### To do:
Find the word "before" in the records below. List each line containing it.

(Saved entries)
-- ==== Sys2Proof/Machine/Port.lean ====
section
/-! DEFINITION. What the block does with one input of the host: it decodes and executes a command, or resets
(30_encoding.md R60, R64; 70_reset_and_hazards.md R180, R181). -/
namespace Sys2Proof.Machine

/-- Execute one command. The opcode is decoded before its operands are looked at, so a reserved one raises ILLEGAL_OP
whatever its operands are (30_encoding.md R64, 60_exceptions.md R164). -/
def runCommand (c : Command) (s : State) : Answer :=
  match decode c with
  | .ok i => exec i s
  | .error (.reservedOpcode _) => raiseFault .illegalOp s

/-- Take the host's oldest input (00_scope.md R11). With none on the port the block waits and nothing changes
(DESIGN CHOICE, log 3). -/
def takeInput (s : State) : Answer :=
  match s.port with
  | [] => .next s
  | .command c :: rest => runCommand c { s with port := rest }
  | .reset :: rest => .next { s with port := rest }.hostReset

/-- The host issues one more input: it goes behind those that wait (00_scope.md R11; log 1). -/
def State.issue (x : HostInput) (s : State) : State := { s with port := s.port ++ [x] }

/-- The host's inputs with `c` before all that wait: what the next step takes. -/
def State.presentNext (c : Command) (s : State) : State := { s with port := .command c :: s.port }

end Sys2Proof.Machine
end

### Your solution:
/-- Execute one command. The opcode is decoded before its operands are looked at, so a reserved one raises ILLEGAL_OP
/-- The host's inputs with `c` before all that wait: what the next step takes. -/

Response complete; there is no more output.